= TASK STATEMENT =
Please copy every line of the records below that holds the word "keyerase".
**** ENTRIES SUPPLIED ****
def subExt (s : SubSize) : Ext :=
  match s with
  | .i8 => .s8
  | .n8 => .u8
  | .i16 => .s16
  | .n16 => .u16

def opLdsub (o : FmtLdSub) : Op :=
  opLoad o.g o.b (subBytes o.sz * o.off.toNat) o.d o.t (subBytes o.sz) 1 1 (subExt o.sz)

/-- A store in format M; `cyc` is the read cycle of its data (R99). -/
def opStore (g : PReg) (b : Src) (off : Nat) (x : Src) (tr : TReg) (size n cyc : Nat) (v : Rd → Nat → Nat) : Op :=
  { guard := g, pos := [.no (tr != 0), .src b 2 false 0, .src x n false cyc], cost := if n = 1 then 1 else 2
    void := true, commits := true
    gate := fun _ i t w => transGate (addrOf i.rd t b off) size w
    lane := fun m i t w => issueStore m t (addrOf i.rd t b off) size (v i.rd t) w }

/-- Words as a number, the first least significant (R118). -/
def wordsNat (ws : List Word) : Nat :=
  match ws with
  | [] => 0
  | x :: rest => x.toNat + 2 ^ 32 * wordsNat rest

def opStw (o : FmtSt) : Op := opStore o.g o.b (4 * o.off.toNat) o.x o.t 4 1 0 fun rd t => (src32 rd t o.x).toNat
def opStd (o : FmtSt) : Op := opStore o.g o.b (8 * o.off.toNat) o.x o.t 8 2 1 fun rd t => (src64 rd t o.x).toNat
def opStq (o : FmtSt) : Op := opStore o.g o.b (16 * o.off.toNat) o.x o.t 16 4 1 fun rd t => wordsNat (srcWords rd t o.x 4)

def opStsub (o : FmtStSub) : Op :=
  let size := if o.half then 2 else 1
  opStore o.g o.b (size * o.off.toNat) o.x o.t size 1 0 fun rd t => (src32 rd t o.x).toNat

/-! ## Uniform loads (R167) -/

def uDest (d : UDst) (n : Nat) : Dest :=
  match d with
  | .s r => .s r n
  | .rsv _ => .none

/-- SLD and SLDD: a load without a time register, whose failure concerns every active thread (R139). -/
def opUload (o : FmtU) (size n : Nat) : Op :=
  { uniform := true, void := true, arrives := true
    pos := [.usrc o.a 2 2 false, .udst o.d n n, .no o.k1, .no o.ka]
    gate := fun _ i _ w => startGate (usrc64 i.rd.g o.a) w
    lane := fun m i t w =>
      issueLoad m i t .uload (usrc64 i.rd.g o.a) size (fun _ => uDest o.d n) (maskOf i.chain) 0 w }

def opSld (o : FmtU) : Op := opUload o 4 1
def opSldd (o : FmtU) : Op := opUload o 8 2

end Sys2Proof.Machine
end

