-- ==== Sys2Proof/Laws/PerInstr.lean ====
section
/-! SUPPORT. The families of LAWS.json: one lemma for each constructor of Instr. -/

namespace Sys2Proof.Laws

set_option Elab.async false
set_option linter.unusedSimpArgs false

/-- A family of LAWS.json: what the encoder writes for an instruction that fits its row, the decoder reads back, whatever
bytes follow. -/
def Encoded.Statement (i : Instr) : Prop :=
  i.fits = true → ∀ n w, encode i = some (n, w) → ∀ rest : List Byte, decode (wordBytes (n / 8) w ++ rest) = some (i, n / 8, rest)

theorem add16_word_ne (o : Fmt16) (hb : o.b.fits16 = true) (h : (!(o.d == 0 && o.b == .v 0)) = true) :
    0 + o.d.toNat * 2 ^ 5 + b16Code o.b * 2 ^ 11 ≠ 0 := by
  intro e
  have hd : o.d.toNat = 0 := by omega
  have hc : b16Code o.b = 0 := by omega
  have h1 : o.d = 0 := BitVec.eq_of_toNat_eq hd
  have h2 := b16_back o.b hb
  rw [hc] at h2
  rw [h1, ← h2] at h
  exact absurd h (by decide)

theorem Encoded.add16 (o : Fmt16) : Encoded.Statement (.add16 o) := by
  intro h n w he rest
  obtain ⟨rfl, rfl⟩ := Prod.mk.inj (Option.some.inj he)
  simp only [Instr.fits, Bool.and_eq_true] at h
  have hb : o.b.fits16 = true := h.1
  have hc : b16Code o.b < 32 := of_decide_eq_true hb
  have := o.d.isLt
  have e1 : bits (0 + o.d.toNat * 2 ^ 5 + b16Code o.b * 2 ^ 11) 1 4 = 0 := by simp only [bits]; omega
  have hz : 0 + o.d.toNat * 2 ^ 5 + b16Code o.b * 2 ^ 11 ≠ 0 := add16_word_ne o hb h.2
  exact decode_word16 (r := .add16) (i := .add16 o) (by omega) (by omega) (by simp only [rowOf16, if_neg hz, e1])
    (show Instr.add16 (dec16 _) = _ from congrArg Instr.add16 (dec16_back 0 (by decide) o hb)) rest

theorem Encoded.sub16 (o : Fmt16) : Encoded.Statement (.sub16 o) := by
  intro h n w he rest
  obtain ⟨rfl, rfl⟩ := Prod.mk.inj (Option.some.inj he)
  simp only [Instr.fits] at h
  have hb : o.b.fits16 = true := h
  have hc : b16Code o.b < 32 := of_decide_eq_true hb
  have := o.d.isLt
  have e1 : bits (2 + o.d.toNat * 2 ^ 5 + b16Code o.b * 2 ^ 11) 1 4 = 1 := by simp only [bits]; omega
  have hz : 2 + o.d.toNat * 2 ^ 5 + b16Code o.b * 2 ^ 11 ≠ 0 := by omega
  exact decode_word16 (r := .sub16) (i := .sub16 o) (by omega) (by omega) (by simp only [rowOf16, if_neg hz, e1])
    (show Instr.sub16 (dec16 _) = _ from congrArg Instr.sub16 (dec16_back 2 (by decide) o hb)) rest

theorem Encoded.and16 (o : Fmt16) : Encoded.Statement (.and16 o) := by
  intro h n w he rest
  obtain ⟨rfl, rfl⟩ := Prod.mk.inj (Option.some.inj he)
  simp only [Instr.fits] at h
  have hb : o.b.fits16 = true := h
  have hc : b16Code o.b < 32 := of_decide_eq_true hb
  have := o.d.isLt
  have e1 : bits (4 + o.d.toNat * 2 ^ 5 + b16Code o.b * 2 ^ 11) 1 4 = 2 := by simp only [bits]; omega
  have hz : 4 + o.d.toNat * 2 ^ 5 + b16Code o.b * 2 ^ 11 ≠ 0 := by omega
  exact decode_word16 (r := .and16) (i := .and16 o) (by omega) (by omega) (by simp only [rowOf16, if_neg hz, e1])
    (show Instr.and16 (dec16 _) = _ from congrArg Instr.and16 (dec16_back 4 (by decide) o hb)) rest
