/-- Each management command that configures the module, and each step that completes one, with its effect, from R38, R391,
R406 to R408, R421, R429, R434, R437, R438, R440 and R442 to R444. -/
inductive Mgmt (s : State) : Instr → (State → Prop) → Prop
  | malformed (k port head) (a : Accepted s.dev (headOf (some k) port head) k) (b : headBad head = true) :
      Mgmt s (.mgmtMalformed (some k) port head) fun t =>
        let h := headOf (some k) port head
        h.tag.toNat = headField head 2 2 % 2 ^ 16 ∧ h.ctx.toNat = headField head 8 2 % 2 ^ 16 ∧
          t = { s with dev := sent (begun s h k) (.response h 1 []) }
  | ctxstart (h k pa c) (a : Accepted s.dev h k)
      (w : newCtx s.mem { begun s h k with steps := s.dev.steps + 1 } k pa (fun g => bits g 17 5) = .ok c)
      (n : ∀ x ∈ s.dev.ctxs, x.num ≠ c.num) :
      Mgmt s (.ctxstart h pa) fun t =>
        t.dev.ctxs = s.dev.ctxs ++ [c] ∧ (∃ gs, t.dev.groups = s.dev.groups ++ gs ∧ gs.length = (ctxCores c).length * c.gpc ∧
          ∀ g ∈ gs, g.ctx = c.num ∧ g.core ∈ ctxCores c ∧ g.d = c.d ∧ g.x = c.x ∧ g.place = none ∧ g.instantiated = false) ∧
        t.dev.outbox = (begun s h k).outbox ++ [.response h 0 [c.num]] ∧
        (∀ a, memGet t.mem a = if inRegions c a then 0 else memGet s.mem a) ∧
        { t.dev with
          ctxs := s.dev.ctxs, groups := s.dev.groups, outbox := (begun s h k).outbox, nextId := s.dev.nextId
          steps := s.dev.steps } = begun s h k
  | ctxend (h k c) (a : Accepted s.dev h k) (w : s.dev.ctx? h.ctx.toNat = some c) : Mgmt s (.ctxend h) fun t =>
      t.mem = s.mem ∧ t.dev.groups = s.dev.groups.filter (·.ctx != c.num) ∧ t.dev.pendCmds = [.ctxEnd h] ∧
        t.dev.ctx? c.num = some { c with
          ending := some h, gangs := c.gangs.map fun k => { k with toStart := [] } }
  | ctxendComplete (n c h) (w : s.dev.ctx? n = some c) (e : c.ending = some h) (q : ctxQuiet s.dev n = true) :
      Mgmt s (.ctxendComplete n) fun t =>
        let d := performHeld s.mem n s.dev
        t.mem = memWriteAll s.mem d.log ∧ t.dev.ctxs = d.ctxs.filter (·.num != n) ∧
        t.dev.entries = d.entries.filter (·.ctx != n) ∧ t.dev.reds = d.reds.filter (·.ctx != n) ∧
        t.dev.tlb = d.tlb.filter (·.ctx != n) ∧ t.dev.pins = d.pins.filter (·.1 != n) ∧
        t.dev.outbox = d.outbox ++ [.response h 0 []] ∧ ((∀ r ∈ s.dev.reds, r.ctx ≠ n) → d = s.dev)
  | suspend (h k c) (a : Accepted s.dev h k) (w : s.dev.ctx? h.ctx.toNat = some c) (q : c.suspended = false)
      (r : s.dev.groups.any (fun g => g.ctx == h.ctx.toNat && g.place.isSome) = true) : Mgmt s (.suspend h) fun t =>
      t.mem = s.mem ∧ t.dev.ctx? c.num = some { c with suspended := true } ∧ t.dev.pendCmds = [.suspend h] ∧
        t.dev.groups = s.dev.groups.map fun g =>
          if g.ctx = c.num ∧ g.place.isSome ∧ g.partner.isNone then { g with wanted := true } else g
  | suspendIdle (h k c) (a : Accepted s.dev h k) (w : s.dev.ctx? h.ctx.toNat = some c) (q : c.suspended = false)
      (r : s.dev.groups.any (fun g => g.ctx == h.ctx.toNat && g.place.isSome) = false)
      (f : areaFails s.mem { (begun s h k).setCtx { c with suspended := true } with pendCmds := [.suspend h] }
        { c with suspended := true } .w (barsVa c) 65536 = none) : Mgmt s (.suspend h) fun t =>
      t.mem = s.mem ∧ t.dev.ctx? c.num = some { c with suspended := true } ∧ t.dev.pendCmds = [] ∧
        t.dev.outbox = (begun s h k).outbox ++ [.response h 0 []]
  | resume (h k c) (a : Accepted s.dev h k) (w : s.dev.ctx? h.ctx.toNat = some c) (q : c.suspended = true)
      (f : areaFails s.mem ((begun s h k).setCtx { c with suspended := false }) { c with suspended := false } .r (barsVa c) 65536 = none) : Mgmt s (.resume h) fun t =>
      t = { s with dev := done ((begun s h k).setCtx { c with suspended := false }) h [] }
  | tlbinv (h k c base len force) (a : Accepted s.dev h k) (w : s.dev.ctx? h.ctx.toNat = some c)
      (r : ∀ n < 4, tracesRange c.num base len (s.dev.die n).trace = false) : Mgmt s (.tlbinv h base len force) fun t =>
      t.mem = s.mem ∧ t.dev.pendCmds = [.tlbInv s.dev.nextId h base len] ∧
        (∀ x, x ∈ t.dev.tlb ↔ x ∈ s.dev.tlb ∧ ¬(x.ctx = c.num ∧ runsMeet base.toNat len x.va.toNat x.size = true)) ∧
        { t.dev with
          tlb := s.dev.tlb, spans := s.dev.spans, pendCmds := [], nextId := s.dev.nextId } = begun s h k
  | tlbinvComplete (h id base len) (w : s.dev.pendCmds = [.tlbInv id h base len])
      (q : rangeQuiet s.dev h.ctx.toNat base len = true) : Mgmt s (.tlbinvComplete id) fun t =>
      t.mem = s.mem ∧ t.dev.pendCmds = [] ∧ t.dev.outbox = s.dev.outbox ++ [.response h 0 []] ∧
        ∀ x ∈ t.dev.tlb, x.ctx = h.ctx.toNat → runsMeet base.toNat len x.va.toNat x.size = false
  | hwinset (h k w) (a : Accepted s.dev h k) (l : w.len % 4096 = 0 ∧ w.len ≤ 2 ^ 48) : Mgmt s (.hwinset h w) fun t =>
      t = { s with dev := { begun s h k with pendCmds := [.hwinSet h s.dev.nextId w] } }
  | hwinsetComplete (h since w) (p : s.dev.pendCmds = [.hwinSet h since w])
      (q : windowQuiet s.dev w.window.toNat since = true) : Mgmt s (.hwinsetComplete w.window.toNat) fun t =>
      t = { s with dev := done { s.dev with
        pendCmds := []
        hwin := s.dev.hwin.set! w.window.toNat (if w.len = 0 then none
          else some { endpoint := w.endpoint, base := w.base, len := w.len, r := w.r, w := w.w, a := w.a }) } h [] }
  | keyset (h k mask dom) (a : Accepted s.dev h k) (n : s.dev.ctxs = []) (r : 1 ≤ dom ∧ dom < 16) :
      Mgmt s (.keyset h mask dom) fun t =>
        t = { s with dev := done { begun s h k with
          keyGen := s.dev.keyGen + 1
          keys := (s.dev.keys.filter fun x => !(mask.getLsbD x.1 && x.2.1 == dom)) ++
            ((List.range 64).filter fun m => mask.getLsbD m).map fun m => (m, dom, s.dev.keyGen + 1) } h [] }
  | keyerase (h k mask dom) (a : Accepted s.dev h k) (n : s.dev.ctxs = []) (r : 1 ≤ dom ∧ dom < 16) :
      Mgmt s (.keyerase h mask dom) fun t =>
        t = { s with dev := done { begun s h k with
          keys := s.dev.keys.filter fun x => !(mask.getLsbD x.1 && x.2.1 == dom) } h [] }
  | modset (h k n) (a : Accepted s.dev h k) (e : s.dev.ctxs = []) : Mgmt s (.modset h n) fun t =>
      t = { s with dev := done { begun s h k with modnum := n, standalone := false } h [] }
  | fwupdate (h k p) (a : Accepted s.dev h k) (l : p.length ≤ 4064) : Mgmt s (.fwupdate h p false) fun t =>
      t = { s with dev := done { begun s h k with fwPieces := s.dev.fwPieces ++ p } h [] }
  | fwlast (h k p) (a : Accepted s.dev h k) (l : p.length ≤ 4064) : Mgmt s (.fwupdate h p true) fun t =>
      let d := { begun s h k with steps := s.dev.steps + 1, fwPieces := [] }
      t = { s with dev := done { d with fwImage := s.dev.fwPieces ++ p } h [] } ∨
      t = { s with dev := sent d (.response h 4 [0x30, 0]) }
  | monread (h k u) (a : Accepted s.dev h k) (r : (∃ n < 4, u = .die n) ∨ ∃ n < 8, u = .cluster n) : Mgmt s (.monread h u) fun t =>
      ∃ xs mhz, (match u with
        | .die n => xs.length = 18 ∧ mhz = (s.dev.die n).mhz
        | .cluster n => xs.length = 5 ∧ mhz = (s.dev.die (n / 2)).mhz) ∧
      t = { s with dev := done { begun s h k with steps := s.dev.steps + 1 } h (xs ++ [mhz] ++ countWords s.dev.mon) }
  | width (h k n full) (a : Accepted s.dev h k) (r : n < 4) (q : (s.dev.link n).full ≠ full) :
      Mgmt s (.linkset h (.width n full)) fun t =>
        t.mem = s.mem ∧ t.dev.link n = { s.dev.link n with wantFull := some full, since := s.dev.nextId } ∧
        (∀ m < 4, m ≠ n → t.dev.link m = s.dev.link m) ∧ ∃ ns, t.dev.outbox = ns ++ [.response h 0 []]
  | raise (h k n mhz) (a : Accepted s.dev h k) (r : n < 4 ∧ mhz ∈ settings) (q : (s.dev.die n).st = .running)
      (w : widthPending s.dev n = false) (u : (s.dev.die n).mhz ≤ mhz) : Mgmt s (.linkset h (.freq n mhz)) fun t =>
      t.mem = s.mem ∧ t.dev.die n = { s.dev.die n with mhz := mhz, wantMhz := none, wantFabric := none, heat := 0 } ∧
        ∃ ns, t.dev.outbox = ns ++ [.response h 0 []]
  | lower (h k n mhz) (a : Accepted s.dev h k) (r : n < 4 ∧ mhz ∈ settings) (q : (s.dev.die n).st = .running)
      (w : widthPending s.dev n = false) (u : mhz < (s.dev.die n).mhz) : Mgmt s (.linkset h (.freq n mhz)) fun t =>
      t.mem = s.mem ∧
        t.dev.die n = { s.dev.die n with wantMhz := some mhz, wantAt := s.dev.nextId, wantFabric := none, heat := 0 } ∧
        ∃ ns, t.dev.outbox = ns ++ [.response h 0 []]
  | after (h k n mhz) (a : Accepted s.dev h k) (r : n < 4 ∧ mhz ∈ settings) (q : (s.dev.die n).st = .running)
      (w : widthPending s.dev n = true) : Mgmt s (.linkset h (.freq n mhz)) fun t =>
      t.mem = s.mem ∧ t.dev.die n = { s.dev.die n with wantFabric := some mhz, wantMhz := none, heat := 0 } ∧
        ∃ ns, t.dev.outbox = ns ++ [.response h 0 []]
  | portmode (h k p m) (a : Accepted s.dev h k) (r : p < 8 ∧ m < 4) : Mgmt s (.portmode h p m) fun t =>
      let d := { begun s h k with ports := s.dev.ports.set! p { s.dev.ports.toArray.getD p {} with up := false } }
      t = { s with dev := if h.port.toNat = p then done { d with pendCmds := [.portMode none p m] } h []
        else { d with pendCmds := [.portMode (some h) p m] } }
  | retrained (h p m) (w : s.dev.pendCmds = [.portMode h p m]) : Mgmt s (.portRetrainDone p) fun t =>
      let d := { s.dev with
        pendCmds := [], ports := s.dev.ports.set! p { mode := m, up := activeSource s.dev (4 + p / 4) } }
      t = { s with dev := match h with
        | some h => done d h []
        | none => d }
****
= SOLUTION TO THIS TASK =
  | keyerase (h k mask dom) (a : Accepted s.dev h k) (n : s.dev.ctxs = []) (r : 1 ≤ dom ∧ dom < 16) :
      Mgmt s (.keyerase h mask dom) fun t =>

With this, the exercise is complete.